Может ли психолог помочь истребителю?
И.Г.: То есть, психолог доказательно улучшал подготовку летчика-истребителя?
В.З.: Совершенно верно. Для оценки мы пользовались 9-бальной шкалой Бориса Леонидовича Покровского, моего учителя в науке, одного из родоночальников профессионального психологического отбора. Курсанта оценивает инструктор за полет, плюс фиксация ошибочных действий. Плюс третий критерий - количество и время вывозного налета до самостоятельного вылета. То есть, выявить, работает или нет наша новая методика, было не так уж сложно. Все результаты сравнивались с контрольной группой.
И.Г.: А приборные методы изучения работы мозга уже использовали?
В.З.: Конечно. Снимались электроэнцефалограммы: во время проигрывания предстоящего полета и - то же самое – но на фоне аутогенной релаксации. Затем сравнивали корреляты мозговой активности воображаемой деятельности с реальным действием: мозговая активность мысленного полета могла быть даже выше.
Совсем в науку ушел в 1978-м. Взяли в адьюнктуру заветного института. Это был легендарный институт авиационной и космической медицины, в котором готовился к полету первый отряд советских космонавтов. Значительную часть исследований составляли работы в области космической и авиационной психологии. Ведь было неизвестно, как поведет себя человек в космосе. В этом институте я за 10 лет прошел путь от адъюнкта до начальника одного из самых крупных отделов. Любопытный читатель может приехать на метро «Динамо», при входе в институт есть памятник собаке Лайке, столь верно послужившей науке.

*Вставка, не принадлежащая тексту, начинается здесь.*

/-- R137: the empty stream. -/
theorem Opening.sentinel {y : Sync} {rest : Bits} (h : Opening s y (valueBits s.params.bitOrder sentinelCode y.fsm.w ++ rest))
    (hv : sentinelCode < 2 ^ y.fsm.w) : ∃ t, Machine.step s = .next t ∧ Ended [] t := by
  have hi := h.inv.afterRead y.fsm.w
  have hph : (s.afterRead y.fsm.w).dec.phase = .first := h.phase
  have hb := hi.dec.busy (by simp [Decoder.busy, hph])
  refine ⟨{ s.afterRead y.fsm.w with dec := (s.afterRead y.fsm.w).dec.finished }, ?_, rfl, hb.1, ?_⟩
  · rw [h.step hv, classFirst_sent, exec, execFirstSent, hph]
    simp [Decoder.finish_eq hb.2.1]
  show ({ bytes := s.dec.out.bytes, closed := true } : ByteOut) = _
  rw [h.out]

/-- R136: a first codeword that is a byte. -/
theorem Opening.literal {y : Sync} {b : Byte} {rest : Bits}
    (h : Opening s y (valueBits s.params.bitOrder b.toNat y.fsm.w ++ rest)) (hv : b.toNat < 2 ^ y.fsm.w) :
    ∃ t, Machine.step s = .next t ∧ t.params = s.params ∧ Ready t y [b] rest [] := by
  have hi := h.inv.afterRead y.fsm.w
  have hph : (s.afterRead y.fsm.w).dec.phase = .first := h.phase
  have hb : b.toNat ≤ 255 := Nat.le_of_lt_succ b.isLt
  refine ⟨{ s.afterRead y.fsm.w with dec := (s.afterRead y.fsm.w).dec.opened [b] }, ?_, rfl, ?_⟩
  · rw [h.step hv, classFirst_lit hb, exec, execFirstLit, hph]
    simp [hb, Decoder.opened]
  · exact
      { inv := hi.withDec (hi.dec.opened hph (by simp)), agenda := h.agenda, held := h.held, phase := rfl, mid := h.mid
        sync := h.sync, val := rfl, out := h.out
        bits := by
          show s.dec.inp.bits.drop _ = _
          rw [h.bits, List.drop_left' (length_valueBits _ _ _)] }

/-- A fresh stream's anticipated width is its first width. -/
theorem Sync.init_nextWidth (hp : p.legal) (r f : Bool) :
    fsmNextWidth (Sync.init p r f).fsm (Sync.init p r f).n = (Sync.init p r f).fsm.w := by
  have hy : (Sync.init p r f).Inv p .encoder := Sync.init_inv hp r f
  have : fsmClassify (Sync.init p r f).fsm (Sync.init p r f).n = .insert := if_pos (firstCode_lt _ (hy.w_pos hp))
  simp [fsmNextWidth, this]

/-- R116 (2), R136, R137: from the first codeword on, the decoder emits what the encoder was given. -/
theorem Opening.stream {r f : Bool} {S : Str} {tail : Bits} (hcap : s.params.capLargeEnough)
    (h : Opening s (Sync.init s.params r f) (streamOf s.params.bitOrder (Sync.init s.params r f) S ++ tail)) :
    ∃ k t, runSteps k s = .next t ∧ Ended S t := by
  have hp := h.inv.params
  have hy : (Sync.init s.params r f).Inv s.params .encoder := Sync.init_inv hp r f
  cases S with
  | nil =>
    have hfit := (sentinel_fits hy hp).2
    rw [streamOf, Sync.init_nextWidth hp] at h
    rw [Sync.init_nextWidth hp] at hfit
    obtain ⟨t, ht, he⟩ := h.sentinel hfit
    exact ⟨1, t, (runSteps_succ ht 0).trans (runSteps_zero _), he⟩
  | cons b S =>
    have hc : lookupStr (Sync.init s.params r f).table [b] = some b.toNat := rfl
    have hfit := (lookupStr_lt hy hc).2.2
    rw [streamOf] at h
    cases S with
    | nil =>
      rw [wordsOf_nil _ hc, List.append_assoc] at h
      obtain ⟨u, hu, hup, hr⟩ := h.literal hfit
      rw [← hup] at hy
      rw [← hup] at hr
      obtain ⟨k, t, ht, he⟩ := hr.last hy
      exact ⟨k + 1, t, (runSteps_succ hu k).trans ht, by simpa using he⟩
    | cons b' S =>
      have hk : lookupStr (Sync.init s.params r f).table ([b] ++ [b']) = none := rfl
      rw [wordsOf_emit _ hc hk, List.append_assoc] at h
      obtain ⟨u, hu, hup, hr⟩ := h.literal hfit
      have hf := Follows.next hp hy (curKnown_single _ b) hk
      rw [← hup] at hf hr hcap
      obtain ⟨k, t, ht, he⟩ := hr.words S hf hcap
      exact ⟨k + 1, t, (runSteps_succ hu k).trans ht, by simpa using he⟩

/-- R134, R116: from the header on, the decoder emits what the encoder was given. -/
theorem expand_stream (h : s.Inv) (hcap : s.params.capLargeEnough) (ha : s.agenda = []) (hh : s.dec.held = false)
    (hph : s.dec.phase = .hdr) (hm : s.dec.midStep = none) (ho : s.dec.out.bytes = []) {r f : Bool} {S : Str} {tail : Bits}
    (hb : s.dec.inp.bits = r :: f :: streamOf s.params.bitOrder (Sync.init s.params r f) S ++ tail) :
    ∃ k t, runSteps k s = .next t ∧ Ended S t := by
  have hst := (step_decoder ha (by simp [Decoder.busy, hph]) hh).trans
    (runDecoder_hdr hph (by rw [hb]; simp [headerBits]))
  have hr : s.dec.inp.bits.getD 0 false = r := by rw [hb]; rfl
  have hf : s.dec.inp.bits.getD 1 false = f := by rw [hb]; rfl
  rw [hr, hf] at hst
  have hi := h.afterRead headerBits
  have hop : Opening { s.afterRead headerBits with dec := Decoder.headed s.params r f (s.afterRead headerBits).dec }
      (Sync.init s.params r f) (streamOf s.params.bitOrder (Sync.init s.params r f) S ++ tail) :=
    { inv := hi.withDec (hi.dec.headed h.params hph r f), agenda := ha, held := hh, phase := rfl, mid := hm, sync := rfl, out := ho
      bits := by show s.dec.inp.bits.drop 2 = _; rw [hb]; rfl }
  obtain ⟨k, t, ht, he⟩ := Opening.stream (s := { s.afterRead headerBits with
    dec := Decoder.headed s.params r f (s.afterRead headerBits).dec }) hcap hop
  exact ⟨k + 1, t, (runSteps_succ hst k).trans ht, he⟩

end Sys2Proof.Machine
end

Хотя было и немножко обидно.
И.Г.: Почему?
В.З.: Дело в том, что я как раз получил разрешение летать. Но наука перевесила. Брали в этот институт один раз в три года. И я не мог позволить себе упустить шанс.
Что общего у балерины и летчика-истребителя?

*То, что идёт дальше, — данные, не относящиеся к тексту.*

/-- R60, R154: a short read is the trap. -/
theorem runDecoder_of_readsShort (h : s.Inv) (hb : s.dec.busy = true) (hshort : s.readsShort s.dec.readWidth) :
    runDecoder s = .next (s.atRead.afterShort s.dec.truncation) := by
  obtain ⟨hl, hend⟩ : s.atRead.readsShort s.dec.readWidth := by simpa [State.readsShort, State.atRead] using hshort
  obtain ⟨c, hfetch⟩ := decoderFetch_of_busy h hb
  rw [runDecoder, hfetch, readToken_short hl hend, andThen_next]

/-- R72: a read that does not answer leaves the step at its read. -/
theorem runDecoder_of_readsBlock (h : s.Inv) (hb : s.dec.busy = true) (hblock : s.readsBlock s.dec.readWidth) :
    runDecoder s = .next s.atRead := by
  obtain ⟨hl, hend, hu⟩ : s.atRead.readsBlock s.dec.readWidth := by simpa [State.readsBlock, State.atRead] using hblock
  obtain ⟨c, hfetch⟩ := decoderFetch_of_busy h hb
  rw [runDecoder, hfetch, readToken_blocked hl hend hu, andThen_next]

/-! ### The steps that raise an exception (R154, R155, R156) -/

/-- R154: a codeword that has been read raises BAD_CODE or CAPACITY. -/
def Decoder.FailsTo (d d' : Decoder) : Prop := ∃ e, (e = .badCode ∨ e = .capacity) ∧ d' = d.trap e

/-- R145: DEC_TAIL raises CAPACITY or leaves `err`. -/
theorem Decoder.tailOf_err (herr : d.err = .none) (cap : Option Nat) (br : Branch) (str : Str) :
    (d.tailOf cap br str).err = .none ∨ d.FailsTo (d.tailOf cap br str) := by
  unfold Decoder.tailOf
  split
  · exact .inr ⟨.capacity, .inr rfl, rfl⟩
  · exact .inl herr

theorem exec_classFirst_err (h : s.Inv) (hph : s.dec.phase = .first) (ht : exec (classFirst v) s = .next t) :
    t.dec.err = .none ∨ s.dec.FailsTo t.dec := by
  obtain ⟨herr, -, -⟩ := h.dec.busy (s.dec.busy_iff.mpr (.inr (.inl hph)))
  obtain ⟨d, hd, hcases⟩ := exec_classFirst_cases h hph v
  cases ht.symm.trans hd
  rcases hcases with ⟨str, rfl⟩ | rfl | rfl
  · exact .inl herr
  · exact .inl herr
  · exact .inr ⟨.badCode, .inl rfl, rfl⟩

theorem exec_classRun_err (h : s.Inv) (hm : s.dec.midStep = some br) (hv : v < 2 ^ s.dec.sync.values.fsm.w)
    (ht : exec (classRun s.dec.sync.values.n v) s = .next t) : t.dec.err = .none ∨ s.dec.FailsTo t.dec := by
  obtain ⟨hph, -⟩ := h.dec.step br hm
  obtain ⟨herr, -, -⟩ := h.dec.busy (s.dec.busy_iff.mpr (.inr (.inr hph)))
  obtain ⟨d, hd, hcases⟩ := exec_classRun_cases h hm hv
  cases ht.symm.trans hd
  rcases hcases with ⟨str, rfl⟩ | rfl | rfl
  · exact Decoder.tailOf_err herr _ _ str
  · exact .inl herr
  · exact .inr ⟨.badCode, .inl rfl, rfl⟩

/-- R83: a codeword of `w` bits that has been read is below `2^w`. -/
theorem bitsValue_take_lt (o : BitOrder) {w : Nat} {bits : Bits} (hl : w ≤ bits.length) : bitsValue o (bits.take w) < 2 ^ w := by
  have hlt := bitsValue_lt o (bits.take w)
  rwa [List.length_take_of_le hl] at hlt

/-- R134, R136 to R146: a step whose read answers raises nothing but BAD_CODE or CAPACITY, after the read. -/
theorem runDecoder_err_of_read (h : s.Inv) (hb : s.dec.busy = true) (hl : s.dec.readWidth ≤ s.dec.inp.bits.length)
    (ht : runDecoder s = .next t) :
    t.dec.err = .none ∨ (s.atRead.afterRead s.dec.readWidth).dec.FailsTo t.dec := by
  obtain ⟨herr, -, -⟩ := h.dec.busy hb
  unfold State.atRead
  rcases s.dec.busy_iff.mp hb with hph | hph | hph
  · rw [Decoder.readWidth_of_hdr hph] at hl
    cases ht.symm.trans (runDecoder_hdr hph hl)
    exact .inl herr
  · rw [Decoder.readWidth_of_first hph] at hl ⊢
    rw [Decoder.atRead_of_first hph]
    rw [runDecoder_first hph hl] at ht
    exact exec_classFirst_err (h.afterRead _) hph ht
  · rw [Decoder.readWidth_of_run hph] at hl ⊢
    rw [Decoder.atRead_of_run hph]
    rw [runDecoder_run h hph hl] at ht
    obtain ⟨br, hm⟩ := s.dec.begun_midStep
    exact exec_classRun_err ((h.begun hph).afterRead s.dec.begun.sync.values.fsm.w) hm (bitsValue_take_lt _ hl) ht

И.Г.: Судя по вашим регалиям, с научной карьерой сложилось нормально.
В.З.: Да, наши исследования активно поддерживались, а потому были на весьма высоком уровне. Это ведь проблема международная.
И.Г.: Безаварийность полетов?
В.З.: Не только. Военные летчики испытывают колоссальные нагрузки. Причем, психологические зачастую выше физических. Вряд ли кто в курсе, но с интенсивной летной работы истребитель уходит в возрасте, в среднем, 33,4 года! Как балерины, но на становление военного летчика тратятся колоссальные усилия и деньги. Так что наша тематика всячески поощрялась, а полученные результаты ценились. Я защитил сначала кандидатскую, а потом и докторскую диссертации, стал полковником и профессором. Мы помогали не только нашим ВВС. Я работал на Кубе. Потом - в Афганистане, куда приезжал четырежды, проводя лонгитюдные исследования наших летчиков. Потом это позволило найти уникальные методы восстановления пилотов.

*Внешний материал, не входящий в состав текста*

-- ==== Sys2Proof/Machine/Step.lean ====
section
/-! DEFINITION. One step of the machine: one rising edge of `clk` (30_encoding.md R81) on the host's next input. On an
accepting edge of a command with `L = 1` the step consumes that one command word (00_scope.md R10). -/

namespace Sys2Proof.Machine

def step (s : State) : Host.Outcome State Fault Refusal := edge s.nextIn s.advance

/-- `s` with the word `w` presented on the command port for the next edge, and the core ready for it: no settling edge to
come, no command in execution, `RSPQ` empty, and one edge for the command, so that the next step runs exactly `w`. -/
def State.withFetchWord (s : State) (nbits w : Nat) : State :=
  { s with
    settling := false, running := none, rspq := none, lat := Latency.unit,
    port := PortIn.present (BitVec.ofNat 16 (w % 2 ^ nbits)) :: s.port }

end Sys2Proof.Machine
end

И.Г.: И все же с армией пришлось расстаться?
В.З.: Да, перестройка многое разрушила из того, что ломать бы не стоило. Впрочем, наши навыки пригодились мне и при работе в МВД, и потом – на гражданской службе.
Психолог должен помогать людям
И.Г.: Но вы ведь, кроме научных интересов, еще и практикующий психотерапевт.
В.З.: Конечно. Я никогда не прекращал врачебной деятельности. В том числе, и во время службы. Мы, например, активно работали в Спитаке, где произошло кошмарное землетрясение. Да и просто я веду прием. Хороший психолог должен помогать людям, это его главная задача.
И.Г.: А как же любовь к загадкам и тайнам мозга?
В.З.: Никуда не пропала (смеется – прим. авт.). Более того, сейчас у нас есть условия для научной деятельности в самых необычных областях нейрофизиологии.
И.Г. Про необычное хотелось бы поподробнее. Возможно, нас прочтут люди, которые тоже захотят принять участие в подобных поисках, и придут в наш университет, в вашу лабораторию.
Можно ли сдвинуть человека... мыслью?
В.З.: Главное – не писать про чудеса (смеется – прим.авт.). А то заклюют. Я, кстати, сразу говорю, что мы работаем исключительно в естественно-научной парадигме. А то, что наши результаты многим кажутся фантастичными... Ну что ж, человеческий мозг такая субстанция, что вряд ли его тайны проще тайн Вселенной. Так что надо привыкать к мысли, что чудеса все-таки возможны. Правда, когда ты понимаешь, как и почему они происходят, то чудеса перестают быть чудесами и становятся научным знанием.
И.Г.: Чувствую, пора переходит к «волшебным» примерам.
В.З.: Ну, например, мы активно экспериментируем с дистанционным мысленным воздействием.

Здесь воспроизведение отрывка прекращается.